Forward Guidance: Reclaiming the Finite
For the strategist, the “Phantom Self” is a volatile asset. It is prone to rapid shifts in sentiment, has zero loyalty, and is easily radicalized by the “crowd.” The antidote to this despair is what Kierkegaard called the “leap of faith”—a commitment to the objective uncertainty of the real world. In 2025, this translates to a premium on friction.
We predict a counter-movement towards “High-Friction Experiences.” As the despair of the seamless, infinite digital world grows, value will accrue to experiences that force the user back into their finite body: un-recordable live events, analogue skills, and community structures that banish the algorithm. The winners of the next decade will not be those who optimize the digital phantom, but those who can resurrect the real self.

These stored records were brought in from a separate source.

-- ==== Sys2Proof/Tests/Slice0.lean ====
section
/-! SUPPORT. Tests. Every expected result is the spec's: a vector of 95_test_vectors.md or 96_test_vectors_2.md, a
constant it prints, or an encoding written out from R71 and R76. The theorems named `witness_` show states and operands
that meet the hypotheses of the statements in Certificates/Slice0/Obligations.lean, clause by clause. -/

namespace Sys2Proof.Tests

open Sys2Proof Sys2Proof.Machine

set_option Elab.async false

/-! ### Well-formedness (R75): the one check, an ill-formed command for each command it is made on -/

theorem test_wf_mulmodp : ¬(Instr.mulmodp 1 2 3 3).WellFormed ∧ (Instr.mulmodp 1 2 3 2).WellFormed := by decide
theorem test_wf_redp : ¬(Instr.redp 1 2 3 3).WellFormed ∧ (Instr.redp 1 2 3 2).WellFormed := by decide
theorem test_wf_nttstg : ¬(Instr.nttstg 1 2 3 3 true).WellFormed ∧ (Instr.nttstg 1 2 3 2 true).WellFormed := by decide
theorem test_wf_nttfwd : ¬(Instr.nttfwd 1 2 3).WellFormed ∧ (Instr.nttfwd 1 2 2).WellFormed := by decide
theorem test_wf_nttinv : ¬(Instr.nttinv 1 2 3).WellFormed ∧ (Instr.nttinv 1 2 2).WellFormed := by decide
theorem test_wf_nttconv : ¬(Instr.nttconv 1 3 2 3).WellFormed ∧ (Instr.nttconv 1 3 2 2).WellFormed := by decide
theorem test_wf_nttaconv : ¬(Instr.nttaconv 1 2 3).WellFormed ∧ (Instr.nttaconv 1 2 2).WellFormed := by decide

/-! ### Decoding -/

/-- The words the spec's vectors give the sequencer and move commands (95_test_vectors.md, 96_test_vectors_2.md). -/
theorem test_decode_sequencer :
    decode 0x0100000000000000 = .ok .halt
      ∧ decode 0x0200000000000000 = .ok .nop
      ∧ decode 0x0330000000000005 = .ok (.li 3 0x5)
      ∧ decode 0x043000008AC72304 = .ok (.lih 3 0x8AC72304)
      ∧ decode 0x0541000000000000 = .ok (.mov 4 1)
      ∧ decode 0x0612000000000002 = .ok (.ldw 1 2 0x2)
      ∧ decode 0x07120000FFFFFFFF = .ok (.stw 1 2 0xFFFFFFFF) := by
  refine ⟨?_, ?_, ?_, ?_, ?_, ?_, ?_⟩ <;> rfl

/-- The words the spec's vectors give unit 1 (95_test_vectors.md, 96_test_vectors_2.md). -/
theorem test_decode_unit_1 :
    decode 0x1012345600000000 = .ok (.add 1 2 3 4 5 6)
      ∧ decode 0x1112345600000000 = .ok (.sub 1 2 3 4 5 6)
      ∧ decode 0x1212345000000000 = .ok (.sadd 1 2 3 4 5) := by
  refine ⟨?_, ?_, ?_⟩ <;> rfl

/-- The words the spec's vectors give unit 2 (95_test_vectors.md, 96_test_vectors_2.md). -/
theorem test_decode_unit_2 :
    decode 0x1812340000000000 = .ok (.mulw 1 2 3 4)
      ∧ decode 0x1912345000000000 = .ok (.smul 1 2 3 4 5)
      ∧ decode 0x1A02345600000000 = .ok (.bmul 2 3 4 5 6)
      ∧ decode 0x1B02345600000000 = .ok (.shl10 2 3 4 5 6) := by
  refine ⟨?_, ?_, ?_, ?_⟩ <;> rfl

/-- The words the spec's vectors give unit 3 (95_test_vectors.md, 96_test_vectors_2.md). -/
theorem test_decode_unit_3 :
    decode 0x2012345000000000 = .ok (.divw 1 2 3 4 5)
      ∧ decode 0x2112345000000000 = .ok (.sdiv 1 2 3 4 5)
      ∧ decode 0x2212345670000000 = .ok (.bdivmod 1 2 3 4 5 6 7)
      ∧ decode 0x2312345000000000 = .ok (.shr10 1 2 3 4 5) := by
  refine ⟨?_, ?_, ?_, ?_⟩ <;> rfl

/-- The words the spec's vectors give units 4 to 6 (95_test_vectors.md, 96_test_vectors_2.md). -/
theorem test_decode_units_4_to_6 :
    decode 0x2812340000000000 = .ok (.addmod 1 2 3 4)
      ∧ decode 0x2912340000000000 = .ok (.submod 1 2 3 4)
      ∧ decode 0x3012340000000000 = .ok (.mulmod 1 2 3 4)
      ∧ decode 0x3112300000000000 = .ok (.mulmodp 1 2 3 0)
      ∧ decode 0x3212345670000000 = .ok (.mulmod2 1 2 3 4 5 6 7)
      ∧ decode 0x3312345070000000 = .ok (.mulmod2c 1 2 3 4 5 7)
      ∧ decode 0x3412340000000000 = .ok (.powmod 1 2 3 4)
      ∧ decode 0x3812300000000000 = .ok (.redp 1 2 3 0) := by
  refine ⟨?_, ?_, ?_, ?_, ?_, ?_, ?_, ?_⟩ <;> rfl
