-- ==== Sys2Proof/Tests/Slice0.lean ====
section
/-! SUPPORT. Small tests and the witnesses of the statements' premises. Expected values come from the spec: the worked
examples and vectors of 95_test_vectors.md (E1 to E8, V1 to V7), or a word written out from R72 and R73. -/

namespace Sys2Proof.Tests

open Sys2Proof Sys2Proof.Machine

/-- The state an outcome goes on with. -/
def nextOf : Host.Outcome State Fault Refusal → Option State
  | .next t => some t
  | .fault _ => none
  | .refused _ => none

/-- A motor register file (on, off, level, led), written as 95_test_vectors.md writes it. -/
def motorRf (on off lvl led : Int) : RegFile :=
  { RegFile.reset with onDuration := regOf on, offDuration := regOf off, outputLevel := regOf lvl, ledMask := regOf led }

/-- A servo register file (x, y). -/
def servoRf (x y : Int) : RegFile := { RegFile.reset with xPulseCount := regOf x, yPulseCount := regOf y }

/-- A launched core with these registers, about to take these slots. -/
def motorAt (rf : RegFile) (ph : Phase) (cnt : Nat) (l : List Slot) : State :=
  { State.launchFor .motor .literal with rf := rf, phase := ph, cnt := cnt, script := l }

/-- The same with the corrected off-phase guard. -/
def correctedAt (rf : RegFile) (ph : Phase) : State := { motorAt rf ph 0 [] with offGuard := .corrected }

/-- A launched servo core with these registers. -/
def servoAt (rf : RegFile) (ph : Phase) (cnt : Nat) (l : List Slot) : State :=
  { State.launchFor .servo .literal with rf := rf, phase := ph, cnt := cnt, script := l }

/-! ### Well-formedness: one term below and one above each range is refused, the ends are not -/

theorem test_wf_ends : (Instr.ledToggle 0).wf ∧ (Instr.ledToggle 127).wf ∧ (Instr.reverse 0).wf ∧
    (Instr.reverse 63).wf ∧ (Instr.forward (-32)).wf ∧ (Instr.forward 31).wf ∧ (Instr.xAxisHigh 64).wf ∧
    (Instr.xAxisHigh 191).wf ∧ (Instr.xAxisLow 0).wf ∧ (Instr.xAxisLow 63).wf ∧ (Instr.yAxis 0).wf ∧
    (Instr.yAxis 31).wf ∧ (Instr.ignored 0).wf ∧ (Instr.ignored 31).wf := by decide

theorem test_wf_ledToggle_low : (Instr.ledToggle (-1)).wf = false := by decide
theorem test_wf_ledToggle_high : (Instr.ledToggle 128).wf = false := by decide
theorem test_wf_reverse_low : (Instr.reverse (-1)).wf = false := by decide
theorem test_wf_reverse_high : (Instr.reverse 64).wf = false := by decide
theorem test_wf_forward_low : (Instr.forward (-33)).wf = false := by decide
theorem test_wf_forward_high : (Instr.forward 32).wf = false := by decide
theorem test_wf_xAxisHigh_low : (Instr.xAxisHigh 63).wf = false := by decide
theorem test_wf_xAxisHigh_high : (Instr.xAxisHigh 192).wf = false := by decide
theorem test_wf_xAxisLow_low : (Instr.xAxisLow (-1)).wf = false := by decide
theorem test_wf_xAxisLow_high : (Instr.xAxisLow 64).wf = false := by decide
theorem test_wf_yAxis_low : (Instr.yAxis (-1)).wf = false := by decide
theorem test_wf_yAxis_high : (Instr.yAxis 32).wf = false := by decide
theorem test_wf_ignored_low : (Instr.ignored (-1)).wf = false := by decide
theorem test_wf_ignored_high : (Instr.ignored 32).wf = false := by decide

The single most critical insight for 2025: The consumer economy is pivoting from selling “aspirational identity” (feeding the Phantom) to selling “ontological grounding” (healing the Sickness).








This is a strong diagnosis of identity fragmentation at the individual level.
The deeper implication is institutional: systems built for stable selves are now governing populations with split agency, phantom incentives, and outsourced will.
That mismatch, not despair alone is what’s driving volatility across markets, politics, and organizations.
I’m a musician/performance artist by vocation, and I’ve always been weirdly bad at recording, archiving, and sharing my work in non-real time. I have colleagues, friends, and teachers who record, archive, and distribute obsessively, but it’s just not something I think about. I have struggled to pinpoint why it’s not a natural or intrinsic priority for me, and I think you nailed it in this piece. Internally I am inherently more impelled toward the connection that can only come from the “high friction” of real-time, ritual/ritualistic performance.
Recordings are great, but I live for a good ol’ fashioned “ya had to be there” kind of experience.